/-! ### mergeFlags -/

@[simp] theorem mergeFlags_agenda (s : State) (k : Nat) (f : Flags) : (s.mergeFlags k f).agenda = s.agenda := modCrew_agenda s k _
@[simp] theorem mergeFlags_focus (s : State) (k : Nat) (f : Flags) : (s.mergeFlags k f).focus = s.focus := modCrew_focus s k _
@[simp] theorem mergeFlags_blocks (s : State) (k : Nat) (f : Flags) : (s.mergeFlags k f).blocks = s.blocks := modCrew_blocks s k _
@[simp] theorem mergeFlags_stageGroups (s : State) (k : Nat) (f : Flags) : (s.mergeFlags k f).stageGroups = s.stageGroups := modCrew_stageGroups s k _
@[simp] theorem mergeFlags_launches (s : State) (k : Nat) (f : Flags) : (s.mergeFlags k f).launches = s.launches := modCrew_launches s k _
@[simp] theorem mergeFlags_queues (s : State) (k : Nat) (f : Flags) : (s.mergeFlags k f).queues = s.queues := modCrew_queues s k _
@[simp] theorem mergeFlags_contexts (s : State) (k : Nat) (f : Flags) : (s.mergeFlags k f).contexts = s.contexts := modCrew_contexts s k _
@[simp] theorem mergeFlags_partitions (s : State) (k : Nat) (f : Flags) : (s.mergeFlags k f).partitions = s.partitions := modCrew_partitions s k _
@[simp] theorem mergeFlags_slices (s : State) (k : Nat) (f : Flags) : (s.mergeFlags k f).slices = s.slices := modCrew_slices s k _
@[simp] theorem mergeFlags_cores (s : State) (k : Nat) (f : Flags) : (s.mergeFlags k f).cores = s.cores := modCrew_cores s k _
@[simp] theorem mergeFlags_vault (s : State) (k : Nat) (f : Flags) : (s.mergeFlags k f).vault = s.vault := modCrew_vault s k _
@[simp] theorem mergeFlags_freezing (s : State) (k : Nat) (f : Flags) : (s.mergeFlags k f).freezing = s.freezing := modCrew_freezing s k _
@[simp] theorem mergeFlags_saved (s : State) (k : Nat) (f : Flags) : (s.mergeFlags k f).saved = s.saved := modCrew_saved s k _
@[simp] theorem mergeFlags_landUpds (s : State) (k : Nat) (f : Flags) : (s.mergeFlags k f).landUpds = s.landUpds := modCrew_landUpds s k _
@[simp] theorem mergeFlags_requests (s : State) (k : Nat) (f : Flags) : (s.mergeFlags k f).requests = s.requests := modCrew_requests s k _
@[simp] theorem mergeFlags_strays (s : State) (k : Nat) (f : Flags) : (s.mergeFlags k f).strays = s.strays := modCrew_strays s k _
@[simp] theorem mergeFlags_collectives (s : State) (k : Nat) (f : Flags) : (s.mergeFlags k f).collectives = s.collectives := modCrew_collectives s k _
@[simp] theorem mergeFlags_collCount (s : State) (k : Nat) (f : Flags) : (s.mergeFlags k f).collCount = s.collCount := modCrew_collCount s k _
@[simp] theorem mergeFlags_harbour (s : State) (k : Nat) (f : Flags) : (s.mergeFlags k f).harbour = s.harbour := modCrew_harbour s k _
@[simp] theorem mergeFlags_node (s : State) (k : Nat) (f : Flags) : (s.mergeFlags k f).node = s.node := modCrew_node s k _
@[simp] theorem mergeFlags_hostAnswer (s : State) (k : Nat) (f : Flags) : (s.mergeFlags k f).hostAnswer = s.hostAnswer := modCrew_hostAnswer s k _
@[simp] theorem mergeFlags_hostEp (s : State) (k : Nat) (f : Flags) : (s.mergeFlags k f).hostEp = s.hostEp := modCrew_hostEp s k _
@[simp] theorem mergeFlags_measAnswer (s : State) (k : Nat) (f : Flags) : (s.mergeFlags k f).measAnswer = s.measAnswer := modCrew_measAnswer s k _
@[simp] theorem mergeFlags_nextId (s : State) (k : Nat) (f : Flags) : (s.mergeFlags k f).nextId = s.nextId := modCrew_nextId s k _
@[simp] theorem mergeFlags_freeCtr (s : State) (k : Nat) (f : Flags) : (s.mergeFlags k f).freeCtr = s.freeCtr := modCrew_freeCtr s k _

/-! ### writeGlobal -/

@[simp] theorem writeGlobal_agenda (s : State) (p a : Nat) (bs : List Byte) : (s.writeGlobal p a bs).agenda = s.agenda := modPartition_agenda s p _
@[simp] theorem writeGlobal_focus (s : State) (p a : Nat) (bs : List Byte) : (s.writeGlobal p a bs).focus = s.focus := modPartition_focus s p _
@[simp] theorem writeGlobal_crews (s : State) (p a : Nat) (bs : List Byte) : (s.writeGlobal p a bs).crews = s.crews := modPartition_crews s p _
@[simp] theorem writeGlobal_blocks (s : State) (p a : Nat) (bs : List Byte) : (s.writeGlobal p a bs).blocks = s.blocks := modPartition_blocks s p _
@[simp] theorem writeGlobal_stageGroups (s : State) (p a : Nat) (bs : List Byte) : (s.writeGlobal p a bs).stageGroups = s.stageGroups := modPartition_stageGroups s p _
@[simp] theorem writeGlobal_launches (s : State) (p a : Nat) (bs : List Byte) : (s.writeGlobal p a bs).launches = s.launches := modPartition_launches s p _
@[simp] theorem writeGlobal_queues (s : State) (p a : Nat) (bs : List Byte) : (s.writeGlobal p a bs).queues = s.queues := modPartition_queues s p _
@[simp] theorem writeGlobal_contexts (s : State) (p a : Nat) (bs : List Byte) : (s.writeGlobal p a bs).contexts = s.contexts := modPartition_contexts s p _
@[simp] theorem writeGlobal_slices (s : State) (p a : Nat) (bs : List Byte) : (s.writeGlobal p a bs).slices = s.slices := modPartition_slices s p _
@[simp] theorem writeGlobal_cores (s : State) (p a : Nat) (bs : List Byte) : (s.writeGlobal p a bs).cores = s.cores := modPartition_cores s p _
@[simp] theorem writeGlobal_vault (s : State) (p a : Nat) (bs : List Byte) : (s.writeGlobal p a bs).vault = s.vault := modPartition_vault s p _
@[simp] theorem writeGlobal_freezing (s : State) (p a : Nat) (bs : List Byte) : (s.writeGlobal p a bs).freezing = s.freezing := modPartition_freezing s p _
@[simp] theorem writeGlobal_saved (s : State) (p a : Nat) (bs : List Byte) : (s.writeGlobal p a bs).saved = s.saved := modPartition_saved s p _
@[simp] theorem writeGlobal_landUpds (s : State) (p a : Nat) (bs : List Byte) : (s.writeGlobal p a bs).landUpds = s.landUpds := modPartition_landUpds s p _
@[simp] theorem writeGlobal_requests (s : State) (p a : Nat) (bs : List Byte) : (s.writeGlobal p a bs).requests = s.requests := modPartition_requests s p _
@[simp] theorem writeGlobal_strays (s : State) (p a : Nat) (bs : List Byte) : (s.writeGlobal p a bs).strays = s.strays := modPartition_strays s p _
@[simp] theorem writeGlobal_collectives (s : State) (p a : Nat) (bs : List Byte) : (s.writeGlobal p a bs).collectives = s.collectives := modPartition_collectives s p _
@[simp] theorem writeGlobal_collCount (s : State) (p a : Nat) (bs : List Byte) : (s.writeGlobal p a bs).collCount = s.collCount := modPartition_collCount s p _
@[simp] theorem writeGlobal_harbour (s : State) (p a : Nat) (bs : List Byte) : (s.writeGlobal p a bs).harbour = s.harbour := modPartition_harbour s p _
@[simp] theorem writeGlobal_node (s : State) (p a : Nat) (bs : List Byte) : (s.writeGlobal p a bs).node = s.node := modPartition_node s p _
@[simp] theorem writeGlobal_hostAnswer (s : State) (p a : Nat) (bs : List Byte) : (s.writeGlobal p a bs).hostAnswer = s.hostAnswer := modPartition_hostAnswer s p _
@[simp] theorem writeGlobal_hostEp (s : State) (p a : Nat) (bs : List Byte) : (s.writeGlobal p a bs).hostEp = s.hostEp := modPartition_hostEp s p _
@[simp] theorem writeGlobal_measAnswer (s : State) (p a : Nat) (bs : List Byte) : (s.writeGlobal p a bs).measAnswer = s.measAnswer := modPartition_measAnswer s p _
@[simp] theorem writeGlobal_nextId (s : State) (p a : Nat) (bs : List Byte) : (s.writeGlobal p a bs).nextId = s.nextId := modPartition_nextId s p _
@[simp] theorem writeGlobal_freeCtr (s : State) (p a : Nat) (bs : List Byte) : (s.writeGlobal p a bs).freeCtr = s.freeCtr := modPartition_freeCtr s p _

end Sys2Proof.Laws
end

==

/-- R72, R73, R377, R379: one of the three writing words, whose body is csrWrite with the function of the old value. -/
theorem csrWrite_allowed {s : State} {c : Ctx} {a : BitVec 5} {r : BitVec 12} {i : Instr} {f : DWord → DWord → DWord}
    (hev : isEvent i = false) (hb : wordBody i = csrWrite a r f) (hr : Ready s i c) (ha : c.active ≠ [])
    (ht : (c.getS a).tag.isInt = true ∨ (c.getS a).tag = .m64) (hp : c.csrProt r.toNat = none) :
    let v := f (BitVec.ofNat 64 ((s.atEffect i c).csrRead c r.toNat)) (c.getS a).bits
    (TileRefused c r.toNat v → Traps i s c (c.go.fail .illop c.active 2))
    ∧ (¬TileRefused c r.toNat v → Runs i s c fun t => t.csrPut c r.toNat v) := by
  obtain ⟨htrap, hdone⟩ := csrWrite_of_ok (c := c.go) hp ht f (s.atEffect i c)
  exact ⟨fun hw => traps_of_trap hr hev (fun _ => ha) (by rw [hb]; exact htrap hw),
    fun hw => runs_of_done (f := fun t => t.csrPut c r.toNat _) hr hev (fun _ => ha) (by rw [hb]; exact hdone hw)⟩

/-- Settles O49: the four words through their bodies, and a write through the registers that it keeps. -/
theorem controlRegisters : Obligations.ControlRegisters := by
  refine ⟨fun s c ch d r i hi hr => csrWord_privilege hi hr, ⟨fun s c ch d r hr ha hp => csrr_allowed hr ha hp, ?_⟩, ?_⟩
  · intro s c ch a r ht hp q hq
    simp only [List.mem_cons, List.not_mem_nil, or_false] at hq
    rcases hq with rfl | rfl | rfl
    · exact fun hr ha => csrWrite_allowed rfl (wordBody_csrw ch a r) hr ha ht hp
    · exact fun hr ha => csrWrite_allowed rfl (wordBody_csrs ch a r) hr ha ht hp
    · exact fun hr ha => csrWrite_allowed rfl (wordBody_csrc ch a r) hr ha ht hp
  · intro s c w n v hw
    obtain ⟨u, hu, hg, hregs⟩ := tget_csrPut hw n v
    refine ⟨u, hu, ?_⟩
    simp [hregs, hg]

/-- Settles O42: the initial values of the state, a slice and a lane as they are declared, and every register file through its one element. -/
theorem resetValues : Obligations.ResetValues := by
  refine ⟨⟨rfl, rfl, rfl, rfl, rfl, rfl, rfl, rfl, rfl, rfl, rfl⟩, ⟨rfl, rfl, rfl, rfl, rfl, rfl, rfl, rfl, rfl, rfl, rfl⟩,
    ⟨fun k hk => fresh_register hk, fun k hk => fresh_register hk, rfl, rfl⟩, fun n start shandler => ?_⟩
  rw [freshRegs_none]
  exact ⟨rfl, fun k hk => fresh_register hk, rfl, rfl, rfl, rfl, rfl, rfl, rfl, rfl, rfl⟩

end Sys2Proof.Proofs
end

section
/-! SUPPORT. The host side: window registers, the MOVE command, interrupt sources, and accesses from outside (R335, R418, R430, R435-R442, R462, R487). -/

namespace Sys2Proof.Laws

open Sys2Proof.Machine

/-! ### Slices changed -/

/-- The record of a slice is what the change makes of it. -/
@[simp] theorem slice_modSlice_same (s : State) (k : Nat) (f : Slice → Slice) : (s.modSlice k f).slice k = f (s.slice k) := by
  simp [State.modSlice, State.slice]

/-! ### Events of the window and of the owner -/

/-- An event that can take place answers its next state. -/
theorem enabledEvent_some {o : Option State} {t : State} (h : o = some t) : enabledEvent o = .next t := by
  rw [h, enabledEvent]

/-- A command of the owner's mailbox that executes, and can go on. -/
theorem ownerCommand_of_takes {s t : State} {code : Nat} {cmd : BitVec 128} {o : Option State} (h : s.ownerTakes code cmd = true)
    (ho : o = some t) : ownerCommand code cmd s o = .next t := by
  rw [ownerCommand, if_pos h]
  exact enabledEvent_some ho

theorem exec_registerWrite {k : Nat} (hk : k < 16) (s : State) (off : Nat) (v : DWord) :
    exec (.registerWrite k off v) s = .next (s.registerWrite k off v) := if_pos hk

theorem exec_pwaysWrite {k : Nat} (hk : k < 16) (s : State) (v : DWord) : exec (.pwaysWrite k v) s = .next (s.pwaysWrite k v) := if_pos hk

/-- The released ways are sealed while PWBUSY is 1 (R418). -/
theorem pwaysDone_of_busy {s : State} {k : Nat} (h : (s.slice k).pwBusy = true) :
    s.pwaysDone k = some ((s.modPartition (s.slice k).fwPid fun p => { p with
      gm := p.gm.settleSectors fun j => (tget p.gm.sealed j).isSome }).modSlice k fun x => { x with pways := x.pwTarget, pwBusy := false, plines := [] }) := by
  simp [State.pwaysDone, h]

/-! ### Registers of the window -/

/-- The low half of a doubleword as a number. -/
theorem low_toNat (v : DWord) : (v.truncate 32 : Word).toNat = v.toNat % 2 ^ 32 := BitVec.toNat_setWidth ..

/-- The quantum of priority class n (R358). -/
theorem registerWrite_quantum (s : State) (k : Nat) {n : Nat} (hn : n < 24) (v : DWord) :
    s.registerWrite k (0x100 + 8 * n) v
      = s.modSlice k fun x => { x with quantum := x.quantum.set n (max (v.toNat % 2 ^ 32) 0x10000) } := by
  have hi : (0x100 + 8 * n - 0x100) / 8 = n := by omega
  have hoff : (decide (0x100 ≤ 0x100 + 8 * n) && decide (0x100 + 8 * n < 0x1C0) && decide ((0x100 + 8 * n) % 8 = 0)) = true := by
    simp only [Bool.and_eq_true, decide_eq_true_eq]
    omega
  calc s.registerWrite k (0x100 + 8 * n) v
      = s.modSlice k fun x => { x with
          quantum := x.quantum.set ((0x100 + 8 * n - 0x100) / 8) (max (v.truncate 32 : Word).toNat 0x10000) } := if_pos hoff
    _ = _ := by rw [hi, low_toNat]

• **WHAT IS BEING ASKED**
From the data above, output only the lines between the line containing "modCrew_freeCtr s k _" and the line containing "### writeGlobal -/", inclusive, exactly as written.

• **ANSWER TO THIS EXERCISE**
@[simp] theorem mergeFlags_freeCtr (s : State) (k : Nat) (f : Flags) : (s.mergeFlags k f).freeCtr = s.freeCtr := modCrew_freeCtr s k _

/-! ### writeGlobal -/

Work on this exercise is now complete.